Tomorrow, I’ll be flying from Toronto to Vancouver and then from Vancouver to Portland, on my merry way to the Vida Vegan Conference! I seriously can’t wait. In my typical fashion, I’ve been dealing with a lot of anxiety about this trip, but I’m sure I’ll be having too much fun to even notice it. I mean, come on – it’s Portland – only one of the most vegan friendly cities in the world! I’m looking forward to meeting the wonderful people behind many of the blogs I read each day.
Of course, before all the fun happens the traveling has to take place. If I’m going to be traveling for 9-10 hours, I want to have something exciting to look forward to (and of course I mean healthy, great-tasting food). What is it about being trapped on a plane that makes me so hungry? With just a little preparation, I’ll be feasting like a queen. A good book, music, and in-flight TV never hurts either!

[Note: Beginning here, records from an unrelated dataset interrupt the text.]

-- ==== Sys2Proof/Certificates/Slice0/Obligations.lean ====
section
/-! DEFINITION. The statements about the model that the provers prove, family by family of the command table. -/

open Sys2Proof Sys2Proof.Machine

/-! ### The machine as a block -/

/-- A step runs the command at the front of the queue on the state with the queue's rest (the block's form of running what was
sent; log 3). -/
def Obligations.StepRunsTheFrontCommand : Prop :=
  ∀ (c : Instr) (q : List Instr) (s : State), step { s with pending := c :: q } = exec c { s with pending := q }

/-- On an empty queue a step answers a next state in which only time has passed: device time rises by at most 2 ns, and
operating time by at most one unit of 1/1024 s (the model's choice, log 2); no register changes but for the counters of R472,
which count the cycles while they are on, and nothing else changes. -/
def Obligations.IdleStepPassesTime : Prop :=
  ∀ s : State, s.pending = [] → s.now + 2 < 2 ^ 64 →
    ∃ t, step s = .next t ∧ s.now ≤ t.now ∧ t.now ≤ s.now + 2 ∧ s.ldg.opTime ≤ t.ldg.opTime ∧
      t.ldg.opTime ≤ s.ldg.opTime + 1 ∧
      t = { s with now := t.now, slewRem := t.slewRem, regs := t.regs
                   ldg := { s.ldg with opTime := t.ldg.opTime, opFrac := t.ldg.opFrac } } ∧
      s.RegsButCounts t [] ∧ (s.regBit R.obsCtl 0 = false → t.regs = s.regs)

/-- Reset (R12): every register reads the value its table's Reset column gives, every word of a register that the loader, the
boot or a write fills reads the value log 4 names, every byte of HBM below the loader region, whose contents are undefined
outside a load, reads zero (the model's choice, log 5), and nothing
waits, is stored, or has left the device. Of the values: the plan region reads zero, EPC_TIMER_HZ 60, and vectors hold no
message (R105, R106). -/
def Obligations.ResetReadsTheResetColumn : Prop :=
  (∀ k, State.reset.reg k = resetWord k) ∧ (∀ a, a < loaderBase → State.reset.hbmByte a = 0) ∧
  State.reset.regN R.epcTimerHz = 60 ∧ State.reset.regN R.epcEpochNum = 0 ∧ State.reset.regN R.flpBayRole = 0 ∧
  State.reset.regN (R.bayId 7) = 7 ∧ State.reset.pending = [] ∧ State.reset.host = [] ∧ State.reset.rings = [] ∧
  State.reset.msixPend = [] ∧ State.reset.halted = false ∧ State.reset.curator 0 = false

/-- HBM is in its canonical form at reset. -/
def Obligations.ResetMemoryIsCanonical : Prop := State.reset.memOk = true

/-- Every step keeps the canonical form of HBM, whatever command is at the front and from whatever state. -/
def Obligations.EveryStepKeepsMemoryCanonical : Prop :=
  ∀ s t : State, s.memOk = true → step s = .next t → t.memOk = true

/-- No command touches the queue of commands that wait, and none stops the machine: the device reports every failure by a status,
an event or a record (R94, R99, R427). -/
def Obligations.CommandsCompleteAndLeaveTheQueue : Prop :=
  ∀ (c : Instr) (s : State), ∃ t, exec c s = .next t ∧ t.pending = s.pending

/-! ### Register writes (R9 to R11) -/

/-- REGISTER_WRITE (R10, R11). A write that is not 4 or 8 bytes, is not naturally aligned, or names an offset that no register
table lists changes nothing. A 32-bit write of a plain RW register (LDG_RD_SEQ stands for its kind) stores the value; the low
word of a 64-bit register (FDK_ADMIN_RING_BASE of the physical function) is held and changes no register; the high word then
takes effect together with it; without a held word it takes effect with the present low word; a single 64-bit write stores the
whole value.

R10's pair of writes, in one statement: the low word of FDK_ADMIN_RING_BASE of the physical function, then the high word, leave the
register at the two words, consume the held word, and change nothing else. The admin ring is disabled (its base is then
writable). -/
def Obligations.RegisterWriteWidths : Prop :=
  (∀ (s : State) (fn : Fn) (off : BitVec 26) (size : Fin 65) (data : DWord),
    (((size.val ≠ 4 ∧ size.val ≠ 8) ∨ off.toNat % size.val ≠ 0) → exec (.registerWrite fn off size data) s = .next s) ∧
    (fn.val = 0 → off.toNat < R.fdkSpAddr 0 → findReg off.toNat = none → findReg (off.toNat + 4) = none →
      exec (.registerWrite fn off size data) s = .next s) ∧
    (fn.val = 0 → s.hostUp = true → off.toNat = R.ldgRdSeq → size.val = 4 →
      exec (.registerWrite fn off size data) s = .next (s.setReg R.ldgRdSeq (w32 data.toNat))) ∧
    (s.BarOpen → fn.val = 0 → off.toNat = R.fdkAdminRingBase 0 → size.val = 4 →
      exec (.registerWrite fn off size data) s = .next
        { s with lowHeld := Tbl.set (fun _ => none) s.lowHeld (R.fdkAdminRingBase 0) (some (w32 data.toNat)) })) ∧
  (∀ (s : State) (fn : Fn) (low high : BitVec 26) (size : Fin 65) (lo hi : DWord), fn.val = 0 → size.val = 4 →
    low.toNat = R.fdkAdminRingBase 0 → high.toNat = R.fdkAdminRingBase 0 + 4 → s.BarOpen →
    s.regBit (R.fdkAdminCfg 0) 0 = false →
    ∃ t, exec (.registerWrite fn low size lo) s = .next t ∧ s.OnlyRegs { t with lowHeld := s.lowHeld } [] ∧
      ∃ u, exec (.registerWrite fn high size hi) t = .next u ∧
        u.reg (R.fdkAdminRingBase 0) = w32 lo.toNat ∧ u.reg (R.fdkAdminRingBase 0 + 4) = w32 hi.toNat ∧
        Tbl.get (fun _ => none) u.lowHeld (R.fdkAdminRingBase 0) = none ∧
        s.RegsBut u [R.fdkAdminRingBase 0, R.fdkAdminRingBase 0 + 4] ∧
        u = { s with regs := u.regs, lowHeld := u.lowHeld })

/-- R9: a write of an RWC register by a function without Curator standing is discarded; VLT_RWC_DENIED counts it and the Vault makes
security record 0x3001 with the function, the offset and the value. -/
def Obligations.RwcWritesNeedTheCurator : Prop :=
  ∀ (s : State) (fn : Fn) (v : Word), s.BarOpen → s.curator fn.val = false →
    exec (.epcSourceWrite fn v) s = .next (s.rwcDenied fn.val R.epcSource v.toNat) ∧
    exec (.epcTimerHzWrite fn v) s = .next (s.rwcDenied fn.val R.epcTimerHz v.toNat) ∧
    exec (.seal fn) s = .next (s.rwcDenied fn.val R.flpSealOp 1) ∧
    exec (.unseal fn) s = .next (s.rwcDenied fn.val R.flpSealOp 2) ∧
    (∀ n : Fn, exec (.eventRingOwnerWrite fn n v) s = .next (s.rwcDenied fn.val (R.evqRingOwn n.val) v.toNat)) ∧
    s.rwcDenied fn.val R.epcSource v.toNat =
      (s.setReg R.vltRwcDenied (s.reg R.vltRwcDenied + 1)).record 0x3001 (unitId islVAULT 0) fn.val R.epcSource v.toNat
/-! ### The Epoch Clock (R15 to R24, R75, R92) -/

/-- The events that open epochs (R15, R16): an event of the timer, or of the timer standing in after 100 ms, is counted among what
is pending, and marked deferred when it falls within the 50 µs; the end of the 50 µs releases what was deferred. An epoch
then opens at once exactly when the clock runs without a HALT, the 50 µs have passed, every page of the last epoch has been
issued, and something is pending. -/
def Obligations.EpochSourceEvents : Prop :=
  ∀ s : State,
    (s.epc.running = true → (s.epc.src = 2 ∨ s.epc.standIn = true) →
      exec .epochTimerExpiry s = .next (State.tryEpoch { s with epc := { s.epc with
        lastTimer := s.now, events := s.epc.events + 1, deferred := s.epc.deferred || s.epc.spacing } })) ∧
    (s.epc.running = true → s.epc.src < 2 → s.epc.standIn = false →
      exec .epochStandinTimeout s = .next (State.tryEpoch { s with epc := { s.epc with
        standIn := true, lastTimer := s.now, events := s.epc.events + 1,
        deferred := s.epc.deferred || s.epc.spacing } })) ∧
    (s.epc.spacing = true →
      exec .epochDeferralExpiry s = .next (State.tryEpoch { s with epc := { s.epc with spacing := false } })) ∧
    (s.epc.running = true → s.halted = false → s.epc.spacing = false → s.epc.pages = [] →
      0 < s.epc.events + s.epc.requests → s.tryEpoch = s.commit) ∧
    (s.epc.running = false ∨ s.halted = true ∨ s.epc.spacing = true ∨ s.epc.pages ≠ [] ∨
      s.epc.events + s.epc.requests = 0 → s.tryEpoch = s)

/-- The Curator's writes of EPC_SOURCE and EPC_TIMER_HZ, and a function's request (R15, R75). A new source counts from the write,
and what the old source had not yet turned into an epoch is discarded; a write of 3 changes nothing; a rate outside 1 to 480
changes nothing, and one inside changes the register alone when the timer does not run; while it runs, an event that the new
period makes overdue falls at once. A request of a function that may make
one sets its register and is pending; of one that may not, or a virtual function's at EPC_REQUEST, it is discarded. -/
def Obligations.EpochRegisterWrites : Prop :=
  ∀ (s : State) (fn : Fn) (v : Word),
    (s.CuratorMay fn.val → s.epc.running = true → fld v 0 2 < 3 →
      exec (.epcSourceWrite fn v) s = .next { s.setReg R.epcSource (w32 (fld v 0 2)) with epc := { s.epc with
        src := fld v 0 2, events := 0, standIn := false, lastTimer := s.now,
        deferred := s.epc.deferred && decide (0 < s.epc.requests) } }) ∧
    (s.CuratorMay fn.val → s.epc.running = false → fld v 0 2 < 3 →
      exec (.epcSourceWrite fn v) s = .next (s.setReg R.epcSource (w32 (fld v 0 2)))) ∧
    (s.CuratorMay fn.val → fld v 0 2 = 3 → exec (.epcSourceWrite fn v) s = .next s) ∧
    (s.CuratorMay fn.val → 1 ≤ fld v 0 9 → fld v 0 9 ≤ 480 → s.epc.running = false →
      exec (.epcTimerHzWrite fn v) s = .next (s.setReg R.epcTimerHz (w32 (fld v 0 9)))) ∧
    (s.CuratorMay fn.val → fld v 0 9 = 0 ∨ 480 < fld v 0 9 → exec (.epcTimerHzWrite fn v) s = .next s) ∧
    (s.BarOpen → s.regBit (R.flpFn fn.val) 1 = true → bit v 0 = true →
      exec (.epochRequest fn true v) s = .next (s.setReg (R.fdkFnEpochReq fn.val) 1).epochRequest) ∧
    (s.BarOpen → s.regBit (R.flpFn 0) 1 = true → bit v 0 = true →
      exec (.epochRequest 0 false v) s = .next (s.setReg R.epcRequest 1).epochRequest) ∧
    (∀ viaFn, s.regBit (R.flpFn fn.val) 1 = false → exec (.epochRequest fn viaFn v) s = .next s) ∧
    (s.CuratorMay fn.val → 1 ≤ fld v 0 9 → fld v 0 9 ≤ 480 → s.epc.running = true →
      (s.epc.src = 2 ∨ s.epc.standIn = true) →
      let t := s.setReg R.epcTimerHz (w32 (fld v 0 9))
      (s.epc.lastTimer * fld v 0 9 + 1000000000 ≤ s.now * fld v 0 9 →
        exec (.epcTimerHzWrite fn v) s = .next (State.tryEpoch { t with epc := { s.epc with
          lastTimer := s.now, events := s.epc.events + 1, deferred := s.epc.deferred || s.epc.spacing } })) ∧
      (s.now * fld v 0 9 < s.epc.lastTimer * fld v 0 9 + 1000000000 → exec (.epcTimerHzWrite fn v) s = .next t))

/-- The order in which a state page is written (R24), newest first in `host`: tail and head odd, body, head and tail even, where k is
the number of pages the function has been sent. Here one page waits, no EPOCH_WAIT and no further event: nothing else changes. -/
def Obligations.StatePageIsWrittenInOrder : Prop :=
  ∀ (s : State) (p : StatePage), s.epc.pages = [p] → s.epc.serving = [] → s.epc.spacing = true →
    let k := Tbl.get zeroDef s.pagesSent p.fn
    exec .statePagesIssued s = .next { s with
      epc := { s.epc with pages := [], serving := [] }
      pagesSent := Tbl.set zeroDef s.pagesSent p.fn ((k + 1) % 2 ^ 31)
      host := [.write p.fn (p.addr + 0xFFC) (bytesOf 4 (2 * k + 2)), .write p.fn p.addr (bytesOf 4 (2 * k + 2)),
        .write p.fn (p.addr + 4) p.body, .write p.fn p.addr (bytesOf 4 (2 * k + 1)),
        .write p.fn (p.addr + 0xFFC) (bytesOf 4 (2 * k + 1))] ++ s.host }

/-- STATE_PAGES_ISSUED with any pages, and EPOCH_WAIT (R22, R92): every page is written in order, the waits of that epoch end
with OK, and what is pending may open the next epoch. An EPOCH_WAIT whose reserved bytes are zero starts and waits for the
next epoch; one with a reserved byte set ends with BAD_DESCRIPTOR (R88). Which command a row of a ring starts, and when, is
the model's reading (logs 3, 10). -/
def Obligations.EpochWaitEndsWithThePages : Prop :=
  ∀ (s : State) (r : RingId),
    (s.epc.pages ≠ [] →
      exec .statePagesIssued s = .next (State.tryEpoch (State.endWaits
        { s.epc.pages.foldl (fun s p => s.issuePage p) s with
          epc := { (s.epc.pages.foldl (fun s p => s.issuePage p) s).epc with pages := [] } }))) ∧
    (∀ c : Cmd, s.Starts r.val 0x03 c → zeroAt c.bytes 8 56 = true →
      exec (.epochWait r) s = .next ({ s.begin r.val c.idx with
        epc := { s.epc with waits := s.epc.waits ++ [(r.val, c.idx)] } }.drain r.val)) ∧
    (∀ c : Cmd, s.Starts r.val 0x03 c → zeroAt c.bytes 8 56 = false →
      exec (.epochWait r) s = .next (((s.begin r.val c.idx).finish r.val c.idx stBAD_DESCRIPTOR [] 0).drain r.val))

/-! ### Floor plan (R51 to R60) -/

/-- The start of a load from host memory (R51 to R53). A full load is accepted in Maintenance (mode 5), a partial one in modes 2 to 5,
when the loader is idle: the copy is what the host answers, and FLP_LOAD_STATUS shows the checks. A busy loader rejects with
reason 0x12, and a mode that does not permit the load with 0x13, whatever the image (its version is then a free value: log 7). -/
def Obligations.FloorPlanLoadStarts : Prop :=
  ∀ (s : State) (fn : Fn) (data : List Byte) (e : FetchEnd), s.CuratorMay fn.val →
    (s.loaderBusy = false → s.regFld R.stwStatus 0 3 = 5 →
      exec (.fullLoad fn false data e) s = .next (State.setRegFld { s.setReg R.flpLoadCmd 1 with
        loader := { s.loader with image := data, loading := true, isPartial := false, fetchFailed := e != .ok } }
        R.flpLoadStatus 0 2 1)) ∧
    (s.loaderBusy = false → 2 ≤ s.regFld R.stwStatus 0 3 → s.regFld R.stwStatus 0 3 ≤ 5 →
      exec (.stagePartial fn false data e) s = .next (State.setRegFld { s.setReg R.flpLoadCmd 2 with
        loader := { s.loader with image := data, loading := true, isPartial := true, fetchFailed := e != .ok } }
        R.flpLoadStatus 0 2 1)) ∧
    (s.loaderBusy = true →
      exec (.fullLoad fn false data e) s =
        .next ((s.setReg R.flpLoadCmd 1).drew.rejectLoad (0x12, 0, 0) (s.free.toNat % 2 ^ 32))) ∧
    (s.loaderBusy = false → s.regFld R.stwStatus 0 3 ≠ 5 →
      exec (.fullLoad fn false data e) s =
        .next ((s.setReg R.flpLoadCmd 1).drew.rejectLoad (0x13, 0, 0) (s.free.toNat % 2 ^ 32))) ∧
    (s.loader.staged ≠ none →
      exec (.cancelStagedPartial fn) s = .next (State.setRegFld (State.setReg
        { s.setReg R.flpLoadCmd 3 with loader := { s.loader with staged := none } } R.flpPendingBay 0xFF)
        R.flpLoadStatus 0 2 0)) ∧
    (s.loader.staged = none → exec (.cancelStagedPartial fn) s = .next (s.setReg R.flpLoadCmd 3))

This week I racked my brain to think of a new food to bring on the flights. At first, I thought of my Endurance Crackers, but then I decided they were slightly too delicate for travel. I played around with the recipe and this is what I came up with. I’m happy to say this power bread turned out exactly as I hoped. It’s bursting with chia seeds (1 tablespoon per slice!) and it also happens to be gluten and nut-free, making it friendly for many travelers. Best of all, it’s perfectly sturdy for travel.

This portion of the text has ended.